DATA UNDER STUDY:
-- ==== Sys2Proof/Machine/Conv.lean ====
section
/-! DEFINITION. The intermediate bus converter (R111 to R138, R409, R458): loop outputs, on-times, shedding and its
cancellation, phase states, rails, input and overvoltage protection. -/

namespace Sys2Proof.Machine

/-! ### Targets and slews (R82, R115, R254) -/

/-- Ticks between slew steps of a rate field: round(6,000 / r) CKS cycles (R82). -/
def slewT (r : Nat) : Nat := cksT * ((12000 + max 1 r) / (2 * max 1 r))

/-- Committed set-point code of a rail (R115, R251). -/
def State.railSet (s : State) : Rail → Int
  | .vib => vibOf s.com.conv
  | .vqa => vqaOf s.com.conv
  | .vqc => vqcOf s.com.conv
/-- Base voltage of a rail's codes, mV (R114). -/
def railBase : Rail → Int
  | .vib => 1600
  | _ => 300
/-- Window of a rail's target, codes (R114). -/
def State.railWin (s : State) : Rail → Int × Int
  | .vib => (s.com.conv.vibwinF, s.com.conv.vibwinC)
  | _ => (s.com.conv.qwinF, s.com.conv.qwinC)
/-- Slew rate of a rail. -/
def State.railSlew (s : State) : Rail → Nat
  | .vib => s.com.conv.vibslew
  | _ => s.com.conv.qslew
/-- Instantaneous target of a rail, mV (R115). -/
def State.railTarget (s : State) (x : Rail) : Int :=
  let w := s.railWin x
  railBase x + clampI ((s.rail x).inst + (s.rail x).off) w.1 w.2

/-- Start ramp, ticks. -/
def State.startRamp (s : State) : Rail → Nat
  | .vib => 240000 * s.com.conv.startVibR
  | .vqa => 240000 * s.com.conv.startVqaR
  | .vqc => 240000 * s.com.conv.startVqcR
/-- Committed set-point of a rail, mV. -/
def State.railMv (s : State) (x : Rail) : Nat := (railBase x + s.railSet x).toNat
/-- The reference of a rail, mV (R115, R132, R133): rising at set-point / start ramp in RAMP, falling at set-point / stop ramp in
SRAMP, nothing in OFF and DELAY, else the instantaneous target. -/
def State.railRef (s : State) (x : Rail) : Int :=
  let q := s.rail x
  match q.st with
  | .off | .delay => 0
  | .ramp => max q.ref (min (s.railMv x) (q.ref + s.railMv x * (s.now - q.at_) / max 1 (s.startRamp x)) : Nat)
  | .sramp => (q.ref - s.railMv x * (s.now - q.at_) / (240000 * max 1 q.rampT) : Nat)
  | _ => s.railTarget x

/-- An offset ordered by a loop: held so that set-point plus offset lies within the window (R252); its slew's steps
count from now where none was running (R115). -/
def State.orderOffset (s : State) (x : Rail) (o : Int) : State :=
  let w := s.railWin x
  let o := clampI o (w.1 - s.railSet x) (w.2 - s.railSet x)
  s.updRail x fun q => { q with offReq := o, offAt := if q.off = q.offReq then s.now else q.offAt }

/-- One step of an integer towards another. -/
def stepTo (x y : Int) : Int := if x < y then x + 1 else if y < x then x - 1 else x

/-- SLEW_STEP of a rail's set-point (R82, R115). -/
def State.stepRailSet (s : State) (x : Rail) : State :=
  let q := s.rail x
  if q.inst = s.railSet x then s
  else
    let s := s.reach (q.setAt + slewT (s.railSlew x))
    s.updRail x fun q => { q with inst := stepTo q.inst (s.railSet x), setAt := s.now }
/-- SLEW_STEP of a rail's offset (R115). -/
def State.stepRailOff (s : State) (x : Rail) : State :=
  let q := s.rail x
  if q.off = q.offReq then s
  else
    let s := s.reach (q.offAt + slewT (s.railSlew x))
    s.updRail x fun q => { q with off := stepTo q.off q.offReq, offAt := s.now }

/-! ### Phases -/

/-- Slots of the rotation's kind: main 0 to 31, privileged 32 to 39. -/
def mains : List Nat := List.range 32
/-- Privileged slots. -/
def privs : List Nat := (List.range 8).map (· + 32)
/-- PASSIGN of a privileged slot (R114). -/
def State.passign (s : State) (n : Nat) : Nat := s.com.conv.passign.toNat / 4 ^ (n - 32) % 4
/-- The slot is fitted (R111). -/
def State.fitted (s : State) (n : Nat) : Bool :=
  if n < 32 then bitOf s.com.conv.fitted n else decide (s.passign n ≠ 0)
/-- The slot starts as a spare (R114). -/
def State.spareSlot (s : State) (n : Nat) : Bool := if n < 32 then bitOf s.com.conv.spares n else decide (s.passign n = 3)
/-- The rail that a slot feeds (R111): an admitted privileged spare feeds the rail it was admitted for, none before. -/
def State.railOfSlot (s : State) (n : Nat) : Option Rail :=
  if n < 32 then some .vib
  else match s.passign n with
    | 1 => some .vqa
    | 2 => some .vqc
    | 3 => (s.phase n).serves
    | _ => none
/-- Fitted slots that feed a rail. -/
def State.slotsOfRail (s : State) (x : Rail) : List Nat := (List.range 40).filter fun n => s.fitted n && decide (s.railOfSlot n = some x)
/-- Privileged spares that feed no rail. -/
def State.idleSpares (s : State) : List Nat := privs.filter fun n => decide (s.passign n = 3) && (s.phase n).serves.isNone
/-- The rail that a spare is admitted for (R130, R409): that of the lowest faulted privileged slot, else VQA (DESIGN CHOICE,
log 118). -/
def State.spareRail (s : State) : Rail :=
  match privs.find? fun n => (s.phase n).st = .faulted with
  | some n => (s.railOfSlot n).getD .vqa
  | none => .vqa
/-- The quiet rail other than this one; VIB has none. -/
def otherQuiet : Rail → Option Rail
  | .vib => none
  | .vqa => some .vqc
  | .vqc => some .vqa
/-- Some phase, main or privileged, is in a state. -/
def State.anyIn (s : State) (st : PhSt) : Bool := (List.range 40).any fun n => (s.phase n).st = st
/-- PSG_EN rises (R112, R165). -/
def Phase.enable (p : Phase) : Phase := { p with en := true, enSeen := true }
/-- Main phases in a state. -/
def State.mainsIn (s : State) (st : PhSt) : List Nat := mains.filter fun n => (s.phase n).st = st
/-- The phase switches or can rejoin (R131). -/
def PhSt.running : PhSt → Bool
  | .active | .provisional | .shed | .wake | .admitting => true
  | _ => false

/-- Highest NTARGET that R125 allows: fitted main phases that are no spare, retired or faulted. -/
def State.maxTarget (s : State) : Nat :=
  (mains.filter fun n => s.fitted n && decide ((s.phase n).st ≠ .spare) && decide ((s.phase n).st ≠ .retired) &&
    decide ((s.phase n).st ≠ .faulted) && !(decide ((s.phase n).st = .off) && s.spareSlot n)).length
/-- NTARGET in force (R125). -/
def State.target (s : State) : Nat := min s.conv.ntarget s.maxTarget

/-- A phase after a cancellation at an instant (R124). -/
def Phase.cancelled (p : Phase) (now : Nat) : Phase :=
  match p.st with
  | .provisional => { p with st := .active, at_ := now }
  | .shed => { p.enable with st := .wake, at_ := now }
  | _ => p
/-- A cancellation (R124). -/
def State.cancel (s : State) : State :=
  let s := mains.foldl (fun s n => s.updPhase n fun p => p.cancelled s.now) s
  (s.updRail .vib fun q => { q with de := if q.st = .ramp then q.de else false }).updConv fun c =>
    { c with shedHold := some (s.now + 100 * usT) }

/-- Main phases that count for NTARGET: ACTIVE, ADMIT and WAKE (R125). -/
def State.counted (s : State) : Nat := (s.mainsIn .active).length + (s.mainsIn .admitting).length + (s.mainsIn .wake).length

/-- R125: phases are returned, then woken, lowest slot first, until NTARGET is met. -/
def State.raiseTarget (s : State) : State :=
  let s := (s.mainsIn .provisional).foldl (fun s n =>
    if s.counted < s.target then s.updPhase n fun p => { p with st := .active, at_ := s.now } else s) s
  (s.mainsIn .shed).foldl (fun s n =>
    if s.counted < s.target then s.updPhase n fun p => { p.enable with st := .wake, at_ := s.now } else s) s

/-! ### Loop outputs (R114, R137, R252) -/

/-- A loop output has reached the converter: the loss, if any, ends (R137). -/
def State.convOut (s : State) : State := s.updConv fun c => { c with lastOutAt := s.now, engLoss := false }

/-! The loop outputs as the converter control and the KRF port take them (R114, R252). An OUT of the engine and the command
of the output's arrival have the same effect (log 24). -/

/-- VIBOFF arrives. -/
def State.takeViboff (s : State) (v : Word) : State := s.convOut.orderOffset .vib (sfield v 0 8)
/-- QOFF arrives: VQA in [7:0], VQC in [15:8]. -/
def State.takeQoff (s : State) (v : Word) : State := (s.convOut.orderOffset .vqa (sfield v 0 8)).orderOffset .vqc (sfield v 8 8)
/-- NTARGET arrives (R125, R252). -/
def State.takeNtarget (s : State) (v : Word) : State :=
  (s.convOut.updConv fun c => { c with ntarget := min 32 (ufield v 0 6) }).raiseTarget
/-- The trim of a phase is frozen (R120). -/
def State.trimFrozen (s : State) (n : Nat) : Bool :=
  let p := s.phase n
  decide (p.st = .provisional) || decide (p.st = .wake) || decide (p.st = .admitting) || (decide (n < 32) && s.conv.vib.de)
/-- TRIM[n] arrives (R120): applied unless frozen; outputs at an end value are counted, and a trim that leaves it clears
the condition. -/
def State.takeTrim (s : State) (n : Nat) (v : Word) : State :=
  if 40 ≤ n then s
  else
    let t := clampI (sfield v 0 6) (-24) 24
    let s := s.convOut
    let atEnd := decide (t = 24) || decide (t = -24)
    s.updPhase n fun p => { p with
      trim := if s.trimFrozen n then p.trim else t, ends := if atEnd then p.ends + 1 else 0, trimLim := p.trimLim && atEnd }
/-- CANCEL arrives (R123 case 3). -/
def State.takeCancel (s : State) (v : Word) : State := if bitOf v 0 then s.convOut.cancel else s.convOut
/-- A kerf ratio arrives (R252, R307): held until the region's state rules let it be presented. -/
def State.takeKerf (s : State) (r : Nat) (v : Word) : State :=
  if s.hasReg r then
    let x := (clampI v.toInt 0 60).toNat
    let s := s.updKrf r fun k => { k with kLoop := x, run60 := if x = 60 then min 64 (k.run60 + 1) else 0 }
    if (s.reg r).krf.run60 = 64 ∧ s.bud.capshort = false then
      ((s.updBud fun b => { b with capshort := true, clearAt := s.now }).cause 2).tally 0x0F 0 0 1
    else s
  else s
/-- A shim intensity arrives (R252, R327, R328): 0 to 15, and 0 while shim is disabled. -/
def State.takeShim (s : State) (r : Nat) (v : Word) : State :=
  if s.hasReg r then
    s.updKrf r fun k => { k with sLoop := if s.com.shim.en then (clampI v.toInt 0 15).toNat else 0 }
  else s

/-- VIBOFF. -/
def execViboff (v : Word) (s : State) : Host.Outcome State Fault Refusal := done (s.takeViboff v)
/-- QOFF. -/
def execQoff (v : Word) (s : State) : Host.Outcome State Fault Refusal := done (s.takeQoff v)
/-- NTARGET. -/
def execNtarget (v : Word) (s : State) : Host.Outcome State Fault Refusal := done (s.takeNtarget v)
/-- TRIM. -/
def execTrim (n : Nat) (v : Word) (s : State) : Host.Outcome State Fault Refusal := done (s.takeTrim n v)
/-- CANCEL. -/
def execCancel (v : Word) (s : State) : Host.Outcome State Fault Refusal := done (s.takeCancel v)
/-- KERF_RATIO. -/
def execKerfRatio (r : Nat) (v : Word) (s : State) : Host.Outcome State Fault Refusal := done (s.takeKerf r v)
/-- SHIM_INTENSITY. -/
def execShimIntensity (r : Nat) (v : Word) (s : State) : Host.Outcome State Fault Refusal := done (s.takeShim r v)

WHAT YOU SHOULD DO:
Please report how many lines of the entries above include "codes". Only the number is wanted.

REPLY TO THE TASK:
2